XXX.15 That what was called "census" was levied only on serfs, and not on free men
The king, the ecclesiastics, and the lords levied regular tributes, each on the serfs of their own domains. I can prove this with respect to the king with the capitulary De Villis ; with respect to ecclesiastics by the law codes [1] of the barbarians ; and with respect to the lords by the statutes that Charlemagne issued on that subject. [2]
These tributes were called census ; they were economic and not fiscal duties, private fees solely and not public impositions.
I say that what was called census was a tribute levied on serfs. I can prove this with a formula of Marculfus, which includes a permission from the king to become a priest, provided one is freeborn and not listed on the register of the cens. [3] I can further prove it by a commission which Charlemagne gave to a count whom he sent into the Saxon regions [4] ; it includes the emancipation of the Saxons for having embraced Christianity, and it is properly a charter of free birth. [5] This prince restores to them their original civil liberty, and exempts them from paying the cens. [6] It was therefore the same thing to be a serf and to pay the cens ; to be free and not to pay it.
By a sort of letters-patent from the same prince in favor of the Spaniards who had been received into the monarchy, [7] the counts are prohibited from requiring of them any cens at all, and from taking their lands. We know that foreigners who arrived in France were treated as serfs ; and Charlemagne, wanting them to be regarded as free men, since he wanted them to own their own land, prohibited requiring the cens of them.
A capitulary of Charles the Bald issued in favor of the same Spaniards, would have them treated as other Franks were treated, and forbids requiring the cens of them [8] : free men therefore did not pay it.
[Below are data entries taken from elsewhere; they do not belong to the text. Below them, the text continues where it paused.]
-- ==== Sys2Proof/Types/Host.lean ====
section
/-! DEFINITION. The state of host access and of error logging (18, 19), and what the block sends out. -/

namespace Sys2Proof.Machine

/-- What the block sends to the outside (log entry 25). -/
inductive Out where
  | msix (vec : Nat)
  | readData (addr : Nat) (val : Reg)
  | readBytes (addr : Nat) (bytes : List Byte)
  | readPoisoned (addr : Nat)
  | completerAbort (addr : Nat)
  | unsupported (addr : Nat)
  | frame (lane : Nat) (bytes : List Byte)
  | raw (lane : Nat) (bytes : List Byte)
  | block (lane : Nat) (sync : BitVec 2) (payload : Word)
  | symbols (lane : Nat) (syms : List (BitVec 2))
  | retimed (lane : Nat) (bytes : List Byte)
  | message (port : Nat) (msg : List Byte)
  | hostWrite (addr : Nat) (bytes : List Byte)
  | mgmt (bytes : List Byte)
  | dramCommand (sub : Nat) (cmd : DramCmd)
  | lifeline (rec : BitVec 128)
  | trace (bits : BitVec 192)
  deriving DecidableEq, Repr

/-- What a user I/O cell holds beside its register (R309, R519, R521): the setting in force while a written one waits for the next UIO rising
edge, the steps of the delay line, the rise and fall data that the crossing has taken and those that the pin shows, and the level that
the pin had at the last UIO rising edge, none where it was high-impedance. -/
structure UioCell where
  force    : Option Reg
  dly      : Nat
  nextRise : Bool
  nextFall : Bool
  rise     : Bool
  fall     : Bool
  last     : Option Bool
  deriving DecidableEq, Repr

/-- A cell with nothing pending. -/
def UioCell.zero : UioCell := ⟨none, 0, false, false, false, false, none⟩

/-- The host interface (R486, R488, R494 to R497, R499, R503). Keys: staged and frozen registers by address. `holders` lists each held
resource with the page index of its holder; `updMask` and `updActive` are the requested update; `chIrq` two interrupt bits per DMA
channel; `rxHalt` says that channel 15 halted at a descriptor of ring B; `jtagIr` is the instruction
in force at the test access port (R516, log entry 15); `uioOwner` is the physical basin that each attached user I/O bank's owner was
resolved to (R517); `uioCells` the cells of the pins, `uioPhase` the FCLK cycles of each bank since its last UIO rising edge (R519). -/
structure HostIf where
  msixMask  : BitVec 64
  msixPend  : BitVec 64
  staged    : Tab (Option Reg)
  frozen    : Tab (Option Reg)
  updMask   : BitVec 16
  updActive : Bool
  holders   : List (BitVec 16 × Nat)
  chIrq     : BitVec 32
  d3        : Bool
  mgmtStat  : Byte
  rxHalt    : Bool
  jtagIr    : Byte
  uioOwner  : Tab (Option Nat)
  uioCells  : Tab UioCell
  uioPhase  : Tab Nat
  deriving DecidableEq, Repr

/-- After reset: every MSI-X vector masked (log entry 14), nothing staged, frozen or held. -/
def HostIf.zero : HostIf :=
  { msixMask := BitVec.allOnes 64, msixPend := 0, staged := [], frozen := [], updMask := 0, updActive := false, holders := [], chIrq := 0,
    d3 := false, mgmtStat := 0, rxHalt := false, jtagIr := 1, uioOwner := [], uioCells := [], uioPhase := [] }

/-- An entry of the address tracker (R467): the unit charged (KIND and granule), its window counter and the order of its latest
event. -/
structure Track where
  kind   : Nat
  unit   : Nat
  win    : Win
  last   : Nat
  active : Bool
  deriving DecidableEq, Repr

/-- The phases of an in-service LBIST run (R471). -/
inductive BistPhase where
  | none | drain | save | test | restore | d2
  deriving DecidableEq, Repr

/-- Error logging and self-test (18). Ring words are keyed `512 * die + 2 * entry + word`. `saved` holds the crystals and guarded
words that an LBIST run saves, `results` the pans that failed, `wasOff` the basin's offline bit before the run. -/
structure Ecc where
  rings   : Tab Word
  track   : List Track
  trackNo : Nat
  phase   : BistPhase
  bistL   : Nat
  bistP   : Nat
  patterns : Bool
  passed  : BitVec 16
  wasOff  : Bool
  rewrite : Option (Nat × Nat)
  deriving DecidableEq, Repr

/-- After reset. -/
def Ecc.zero : Ecc :=
  { rings := [], track := [], trackNo := 0, phase := .none, bistL := 0, bistP := 0, patterns := false, passed := 0, wasOff := false,
    rewrite := none }

end Sys2Proof.Machine
end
Article 30 of the Edict of Pistres reforms the abuse by which some colonists of the king or the Church were selling the lands attached to their manors to ecclesiastics or to men of their condition, and reserving for themselves nothing but a little house, in such a way that the cens could no longer be collected on it ; and he orders that things be restored to their original state : the cens was therefore a tribute of slaves.
It further results from this that there was no general cens in the monarchy, and this is clear from a large number of texts. For what would this capitulary mean [9] : “It is our will that the royal cens be required in all places where it was once legitimately required” ? [10] What would be the meaning of the one [11] where Charlemagne orders his envoys in the provinces to make an exact inquiry into all the cens that had once existed in the king’s domain ? [12] And the one [13] where he disposes of the cens paid by those from whom they are being required ? [14] What meaning can we give to this other one [15] where we read : “If someone [16] has acquired a tributary estate on which we were accustomed to raising the cens” ? Or this one, [17] finally, where Charles the Bald speaks of censual lands, of which the cens had from all time belonged to the king ? [18]
Note that there are some texts which at first seem to refute what I have said, and which nonetheless confirm it. We have seen above that free men under the monarchy were obliged only to furnish certain conveyances ; the capitulary which I have just cited calls that census, and contrasts it to the cens which was paid by serfs. [19]
Moreover, the Edict of Pistres [20] speaks of those free men who had to pay the royal cens for themselves and for their houses, [21] and who had sold themselves during the famine. The king wants them to be redeemed. The reason is [22] that those who were freed by royal letters did not normally acquire a full and entire freedom, [23] but paid censum in capite, and that is the sort of persons who are spoken of here.
We must therefore discard the idea of a general and universal cens derived from the Romans’ administration, from which we suppose that the duties of lords have similarly derived by usurpations. What was called cens in the French monarchy, independently of the abuse that has been made of this word, was an individual duty levied on serfs by masters.
I beg the reader’s forgiveness for the mortal tedium which so many quotations must give him ; I would be more brief if I did not still find before me the book on The Establishment of the French Monarchy in the Gauls by the abbé Dubos. Nothing sets back the progress of knowledge more than a bad book by a well-known author, because before you can instruct, you must first disabuse.